Different from the traditional image compression algorithm, the image compression algorithm based on deep learning has developed rapidly due to its great potential, high compression ratio, and fast decompression speed [20,21,22,23]. In particular, this type of deep learning image compression algorithm can be deployed on a low-cost hardware platform without restriction, which makes it a hot spot in the study of image compression algorithms.

Zhang et al. [24] proposed a piecewise differential coding method based on structural statistical saturation, aiming to improve the usability of video while ensuring compression integrity. Agustsson et al. [25] proposed a generative compression method by optimizing the rate-distortion-realism trade-off, which can generate detailed and realistic images at low bit rates and avoid the blurry reconstruction produced by traditional rate-distortion optimization models. Bai et al. [26] proposed a unified and powerful deep lossy and residual (DLPR) coding framework suitable for lossless and near-lossless image compression. Jiang et al. [27] proposed a quantization error compensation method that can flexibly combine multiple end-to-end learning image compression techniques. Fu et al. [28] designed an efficient image-coding framework with an asymmetric structure. The encoder uses three-stage multi-scale residual blocks (MSRBs), while the decoder only uses one stage, which reduces the decoding complexity while maintaining good performance.

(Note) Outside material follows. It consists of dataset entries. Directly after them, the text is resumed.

/-- The expiry of a live entry decides by the orphan flag, the uplink state and the floor limit; the entry moves to
the tail of the Expired Auth List with its reservation, the oldest making room (R94, R95). The expiry acts once the
timer of whole seconds has reached the wait (log 5). -/
def Obligations.AuthExpiriesMoveEntries : Prop :=
  ∀ (s : State) (e : AuthEntry), lookupBy AuthEntry.tag e.tag s.tu.live = some e →
    let moved := fun o => { s.tu with
      live := s.tu.live.filter fun y => decide (y.tag ≠ e.tag)
      expired := (if 32 ≤ s.tu.expired.length then s.tu.expired.tail else s.tu.expired) ++
        [{ entry := e, outcome := o, age := 0 }] }
    (e.wait.elapsed < e.wait.limit → exec (.authWaitExpiry e.tag) s = .next s) ∧
    (e.wait.limit ≤ e.wait.elapsed →
      (e.orphan = true → s.tu.expired.length < 32 →
        exec (.authWaitExpiry e.tag) s = .next { s with tu := moved .voided }) ∧
      (e.orphan = true → 32 ≤ s.tu.expired.length →
        exec (.authWaitExpiry e.tag) s = .next { s with
          tu := moved .voided
          sj := { s.sj with reservations := s.sj.reservations - 1,
                            low := s.sj.low && decide
                              (2048 - s.sj.records.length - (s.sj.reservations - 1) ≤ s.sj.warnLevel) } }) ∧
      (∀ c x, e.orphan = false → s.hasCheck e.check c → lookupBy Share.index e.share c.shares = some x →
        let defer := decide (s.upc.state ≠ .online) && decide (e.amount ≤ s.ce.stands[e.stand].floor)
        let tenders := if defer then x.tenders.map fun z =>
            if z.tag = some e.tag ∧ z.state = .pending then { z with state := .deferred } else z
          else x.tenders.filter fun z => ! (decide (z.tag = some e.tag) && decide (z.state = .pending))
        let tendered := if defer then x.tendered + e.amount else x.tendered
        let full := decide (tendered = x.due) && tenders.all fun z => decide (z.state ≠ .pending)
        let y : Share := { x with tendered := tendered, tenders := tenders, state := if full then .paid else .due }
        ∃ u : State,
          exec (.authWaitExpiry e.tag) s = .next (u.post e.till (.auth e.tag e.check e.share e.amount
            (if defer then .deferred else .timeout) y.due y.tendered y.state)) ∧
          u.tu = moved (if defer then .deferred else .removed) ∧
          (∀ d, u.hasCheck e.check d → lookupBy Share.index e.share d.shares = some y ∧ d.total = c.total)))

/-- LATE_WINDOW_EXPIRY drops the head of the Expired Auth List when its time since expiry has reached the late window,
and SET_AUTH_TIMES drops every such entry at once; a dropped entry's reservation is released, and nothing else happens
(R95, R99). -/
def Obligations.LateWindowsDropEntries : Prop :=
  (∀ (s : State) (e : ExpiredEntry) (rest : List ExpiredEntry), s.tu.expired = e :: rest →
    (e.age < s.tu.lateWindow → exec .lateWindowExpiry s = .next s) ∧
    (s.tu.lateWindow ≤ e.age → exec .lateWindowExpiry s = .next { s with
      tu := { s.tu with expired := rest }
      sj := { s.sj with reservations := s.sj.reservations - 1,
                        low := s.sj.low && decide
                          (2048 - s.sj.records.length - (s.sj.reservations - 1) ≤ s.sj.warnLevel) } })) ∧
  (∀ (s : State) (tag wait window : Nat) (old kept : List ExpiredEntry),
    s.nextBlock = some (tag, .setAuthTimes wait window) → 5 ≤ wait → wait ≤ 60 → 10 ≤ window → window ≤ 600 →
    s.tu.expired = old ++ kept → (∀ e ∈ old, window ≤ e.age) → (∀ e ∈ kept, e.age < window) →
    exec .setAuthTimes s = .next (State.finishBlock
      { result := .ok, operands := [.duration (some wait), .duration (some window)] }
      { s with
        tu := { s.tu with authWait := wait, lateWindow := window, expired := kept }
        sj := { s.sj with
          reservations := s.sj.reservations - old.length
          low := s.sj.low && (old.isEmpty || decide
            (2048 - s.sj.records.length - (s.sj.reservations - old.length) ≤ s.sj.warnLevel)) } }))
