/-- What a station that goes down sends: the cut of a frame in progress, the events, and the probe of a restart. -/
def Work.downEffects (w : Work) (st : StationId) (cause : DownCause) : List Effect :=
  (if (w.port st).sending then [.output (.ticketCut st)] else []) ++ (w.downTurns st).map .event ++
    [.event (.stationDown st cause (if cause = .fault then (w.port st).lastFault else none)
      (w.station st).cfg.fallback (w.moved st).length (w.left st).length)] ++
    if cause = .restart then [.output (.probe st (probeFrame st))] else []

section
variable (st : StationId) (w : Work)

theorem Work.cutOff_port (s : StationId) : (w.cutOff st).port s =
    if s = st then (w.port st).release else w.port s := by
  rw [Work.cutOff_eq]
  exact modify_ite _ _ _ _

theorem Work.cutOff_kr : (w.cutOff st).kr = w.kr := by
  rw [Work.cutOff_eq]
  rfl

theorem Work.cutOff_held : (w.cutOff st).held st = w.held st := by
  rw [Work.held, Work.cutOff_port, if_pos rfl, Work.station, Work.cutOff_kr]
  rfl

theorem Work.cutOff_backlog (s : StationId) : (w.cutOff st).backlog s = w.backlog s := by
  rw [Work.backlog, Work.station, Work.cutOff_kr, Work.cutOff_port]
  split
  · rename_i h
    rw [h]
    rfl
  · rfl

theorem Work.cutOff_link (s : StationId) : ((w.cutOff st).port s).link = (w.port s).link := by
  rw [Work.cutOff_port]
  split
  · rename_i h
    rw [h]
    rfl
  · rfl

theorem Work.cutOff_isVoid : (w.cutOff st).isVoid = w.isVoid := by
  unfold Work.isVoid Work.ticket?
  rw [Work.cutOff_kr]

theorem Work.cutOff_returned : (w.cutOff st).returned st = w.returned st := by
  rw [Work.returned, Work.cutOff_held, Work.cutOff_isVoid, Work.station, Work.cutOff_kr]
  rfl

theorem Work.cutOff_gone : (w.cutOff st).gone st = w.gone st := by
  rw [Work.gone, Work.cutOff_held, Work.cutOff_isVoid, Work.station, Work.cutOff_kr]
  rfl

theorem Work.cutOff_keepsOffers : (w.cutOff st).keepsOffers st = w.keepsOffers st := by
  funext n
  rw [Work.keepsOffers, Work.stood, Work.cutOff_held, Work.cutOff_isVoid, Work.station, Work.cutOff_kr]
  rfl

theorem Work.cutOff_fitting : (w.cutOff st).fitting st = w.fitting st := by
  simp only [Work.fitting, Work.cutOff_link, Work.cutOff_returned, Work.station, Work.cutOff_kr, Work.load]

theorem Work.cutOff_moved : (w.cutOff st).moved st = w.moved st := by
  rw [Work.moved, Work.cutOff_returned, Work.cutOff_fitting]
  rfl

theorem Work.cutOff_left : (w.cutOff st).left st = w.left st := by
  rw [Work.left, Work.cutOff_returned, Work.cutOff_fitting]
  rfl

theorem Work.cutOff_downTurns : (w.cutOff st).downTurns st = w.downTurns st := by
  simp only [Work.downTurns, Work.cutOff_left, Work.cutOff_moved, Work.cutOff_backlog, Work.station, Work.cutOff_kr]

theorem Work.Downed.of_cutOff {v : Work} (h : Work.Downed st (w.cutOff st) v) : Work.Downed st w v := by
  obtain ⟨here, fallback, elsewhere, tickets, completions, recalls⟩ := h
  simp only [Work.cutOff_left, Work.cutOff_moved, Work.cutOff_gone, Work.cutOff_held, Work.cutOff_keepsOffers,
    Work.cutOff_backlog, Work.station, Work.cutOff_kr] at here fallback elsewhere tickets completions recalls
  exact ⟨here, fallback, elsewhere, tickets, completions, recalls⟩

theorem Work.cutOff_placing : (w.cutOff st).placing = w.placing := by
  rw [Work.cutOff_eq]
  exact Work.onPort_placing (f := Port.release) (st := st) (w := w) fun _ => rfl

end

/-- The link, the cause and the probe of a station that goes down (R128). -/
def Port.lowered (cause : DownCause) (p : Port) : Port :=
  { p with link := if decide (cause = .off) then .off else .down, lastDown := some cause,
           probe := if decide (cause = .off) then none else some 0 }

/-- The port of a station that goes down is lowered, and it is said that the station went down (R128). -/
def Work.announceDown (st : StationId) (cause : DownCause) (k : Nat) (w : Work) : Work :=
  let u := w.onPort st (Port.lowered cause)
  let v := u.raise (.stationDown st cause (if cause = .fault then (u.port st).lastFault else none)
    (u.station st).cfg.fallback k ((u.station st).voidQ.length + (u.station st).normalQ.length))
  if cause = .restart then v.emit (.output (.probe st (probeFrame st))) else v

theorem Work.goDown_eq (st : StationId) (cause : DownCause) (w : Work) : w.goDown st cause =
    ((w.cutOff st).routerDown st).2.announceDown st cause ((w.cutOff st).routerDown st).1 := by
  have hrelease : (fun p : Port => { p with hold := false, holdTimer := none }) = Port.release := rfl
  unfold Work.goDown Work.cutOff
  simp only [hrelease]
  generalize Work.routerDown st _ = r
  rfl

theorem Work.announceDown_eq (st : StationId) (cause : DownCause) (k : Nat) (w : Work) : w.announceDown st cause k =
    { w.onPort st (Port.lowered cause) with
      fx := w.fx ++ ([.event (.stationDown st cause (if cause = .fault then (w.port st).lastFault else none)
        (w.station st).cfg.fallback k ((w.station st).voidQ.length + (w.station st).normalQ.length))] ++
        if cause = .restart then [.output (.probe st (probeFrame st))] else []) } := by
  have hlast : ((w.onPort st (Port.lowered cause)).port st).lastFault = (w.port st).lastFault := by
    rw [Work.onPort_port, if_pos rfl]
    rfl
  unfold Work.announceDown
  simp only [hlast, Work.onPort_station]
  split
  · simp only [Work.raise, Work.emit, List.append_assoc]
    rfl
  · rfl

theorem Work.Downed.congr {st : StationId} {w v u : Work} (h : Work.Downed st w v) (hu : u.kr = v.kr) :
    Work.Downed st w u := by
  obtain ⟨here, fallback, elsewhere, tickets, completions, recalls⟩ := h
  unfold Work.station at here fallback elsewhere
  rw [← hu] at here fallback elsewhere tickets completions recalls
  exact ⟨here, fallback, elsewhere, tickets, completions, recalls⟩

/-- What a station's going down leaves (R122, R128, R138). -/
theorem Work.Placed.goDown {w : Work} (h : w.Placed) (hrise : Rising Ticket.number w.kr.tickets) (st : StationId)
    (cause : DownCause) :
    Work.Downed st w (w.goDown st cause) ∧ (w.goDown st cause).ports = modify w.ports st (Port.fallen cause) ∧
      (w.goDown st cause).fx = w.fx ++ w.downEffects st cause := by
  have hplaced : (w.cutOff st).Placed := h.congr (w.cutOff_placing st)
  obtain ⟨hdown, hports, hfx, hk⟩ := hplaced.routerDown (by rwa [Work.cutOff_kr]) st
  replace hdown := hdown.of_cutOff
  rw [Work.cutOff_downTurns] at hfx
  rw [Work.cutOff_moved] at hk
  rw [Work.goDown_eq]
  generalize (w.cutOff st).routerDown st = r at hdown hports hfx hk
  obtain ⟨k, v⟩ := r
  simp only at hdown hports hfx hk ⊢
  subst hk
  have hlast : (v.port st).lastFault = (w.port st).lastFault := by
    rw [Work.port, hports, modify_self]
    change ((w.cutOff st).port st).lastFault = _
    rw [Work.cutOff_port, if_pos rfl]
    rfl
  have hfallen : modify v.ports st (Port.lowered cause) = modify w.ports st (Port.fallen cause) := by
    rw [hports, Work.cutOff_eq]
    change modify (modify (modify w.ports st _) st _) st _ = _
    rw [modify_comp, modify_comp]
    unfold Port.lowered Port.fallen
    simp only [decide_eq_true_eq]
    rfl
  rw [Work.announceDown_eq]
  refine ⟨hdown.congr rfl, ?_, ?_⟩
  · exact hfallen
  · simp only [Work.downEffects]
    rw [hfx, hlast, hdown.here, Work.cutOff_eq]
    simp only [List.length_nil, Nat.zero_add, List.append_assoc]

/-! ### Every ticket in its place (R103) -/

theorem lookupBy_filter {α : Type} (key : α → Nat) (p : Nat → Bool) (k : Nat) (l : List α) :
    lookupBy key k (l.filter fun x => p (key x)) = if p k then lookupBy key k l else none := by
  unfold lookupBy
  rw [List.find?_filter]
  cases hp : p k with
  | true =>
    rw [if_pos rfl]
    congr 1
    funext x
    by_cases hx : key x = k <;> simp [hx, hp]
  | false =>
    rw [if_neg Bool.false_ne_true]
    refine List.find?_eq_none.2 fun x _ => ?_
    by_cases hx : key x = k <;> simp [hx, hp]

section
variable {st : StationId} {w v : Work} (hv : Work.Downed st w v)
include hv

theorem Work.Downed.ticket? (n : Nat) : v.ticket? n = if n ∈ w.gone st then none else (w.ticket? n).map fun t =>
    (t.requeue (w.held st)).relocate (w.moved st) ((w.station st).cfg.fallback.getD st) := by
  rw [Work.ticket?, hv.tickets, lookupBy_map (Ticket.relocate_number _ _), lookupBy_map (Ticket.requeue_number _),
    lookupBy_filter Ticket.number (fun m => decide (m ∉ w.gone st))]
  by_cases hg : n ∈ w.gone st
  · simp [hg]
  · simp [hg, Work.ticket?, Function.comp_def]

end

theorem Work.moved_append_left (w : Work) (st : StationId) : w.moved st ++ w.left st = w.returned st :=
  List.take_append_drop _ _

/-- A ticket that goes back to the queue of its station is no VOID ticket, and it is out or queued there. -/
theorem Work.Placed.returned_live {w : Work} (h : w.Placed) {st : StationId} {n : Nat} (hn : n ∈ w.returned st) :
    ∃ t, w.ticket? n = some t ∧ t.station = st ∧ t.kind ≠ .void ∧ (t.requeue (w.held st)).state = .queued := by
  obtain ⟨hmem, hvoid⟩ := List.mem_filter.1 hn
  obtain ⟨t, ht, hst⟩ := h.stood_live (Work.mem_stood_iff.2 (.inr hn))
  have hnum : t.number = n := (lookupBy_some ht).2
  refine ⟨t, ht, hst, fun hk => by simp [Work.isVoid, ht, hk] at hvoid, ?_⟩
  unfold Ticket.requeue
  split
  · rfl
  · rename_i hheld
    have hq := (List.mem_append.1 hmem).resolve_left (hnum ▸ hheld)
    obtain ⟨k, hk, -, hp⟩ := h.found (st := st) (y := .normalQ) (Spot.mem_entries.2 hq)
    cases ht.symm.trans hk
    exact (Stub.place_eq_some.1 hp).1

end Sys2Proof.Machine
end

section
/-! PROOFS. A station going down keeps every ticket in its place (R103, R122). -/
namespace Sys2Proof.Machine

theorem Port.fallen_link (cause : DownCause) (p : Port) : (p.fallen cause).link ≠ .up := by
  unfold Port.fallen
  simp only
  split <;> decide

/-- The tickets that the fallback of a station that goes down gets, at each station. -/
def Work.movedTo (w : Work) (st s : StationId) : List Nat :=
  if (w.station st).cfg.fallback = some s then w.moved st else []

section
variable {st : StationId} {cause : DownCause} {w v : Work} (hv : Work.Downed st w v)
  (hp : v.ports = modify w.ports st (Port.fallen cause))
include hv hp

theorem Work.Downed.spot_here : v.spot st = { w.spot st with
    voidQ := [], normalQ := w.left st, slots := [], shown := [], recallL := [], closed := true } := by
  have hport : v.port st = (w.port st).fallen cause := by
    rw [Work.port, hp, modify_self]
    rfl
  rw [Work.spot, hport, hv.here]
  simp only [Spot.of, decide_eq_true (Port.fallen_link cause (w.port st)), Bool.true_or]
  rfl

theorem Work.Downed.spot_elsewhere {s : StationId} (hs : s ≠ st) : v.spot s = { w.spot s with
    normalQ := (w.spot s).normalQ ++ w.movedTo st s } := by
  have hport : v.port s = w.port s := by
    rw [Work.port, hp, modify_other _ _ _ _ hs]
    rfl
  unfold Work.movedTo
  split
  · rename_i hf
    rw [Work.spot, hport, hv.fallback s hf]
    rfl
  · rename_i hf
    rw [Work.spot, hport, hv.elsewhere s hs hf, List.append_nil]
    rfl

Wang et al. [29] proposed a new framework for compressed images based on multi-scale dilated convolutional neural networks for compressed sensing (CS) measurement and reconstruction, which directly obtains measurements from the trained full convolutional structure and avoids traditional block effects. Lau et al. [30] developed an SPI system based on block compressed sensing (BCS) and U-Net CNN, which provides an opportunity to pre-train deep learning models for BCS reconstruction of images in various fields. Duan et al. [31] redesigned their latent variable model and simplified quantization and entropy coding in image compression by quantizing the a priori and priori of perception. Al-khassaweneh et al. [32] designed a method based on the Frei-Chen base technique and modified run length encoding (RLE) to compress images. The goal of RLE is to improve the compression factor without adding any distortion. Yang et al. [33] proposed an end-to-end optimized lossy image compression framework, which introduces an additional “content” latent variable that is a condition for the back diffusion process and uses this variable to store information about the image.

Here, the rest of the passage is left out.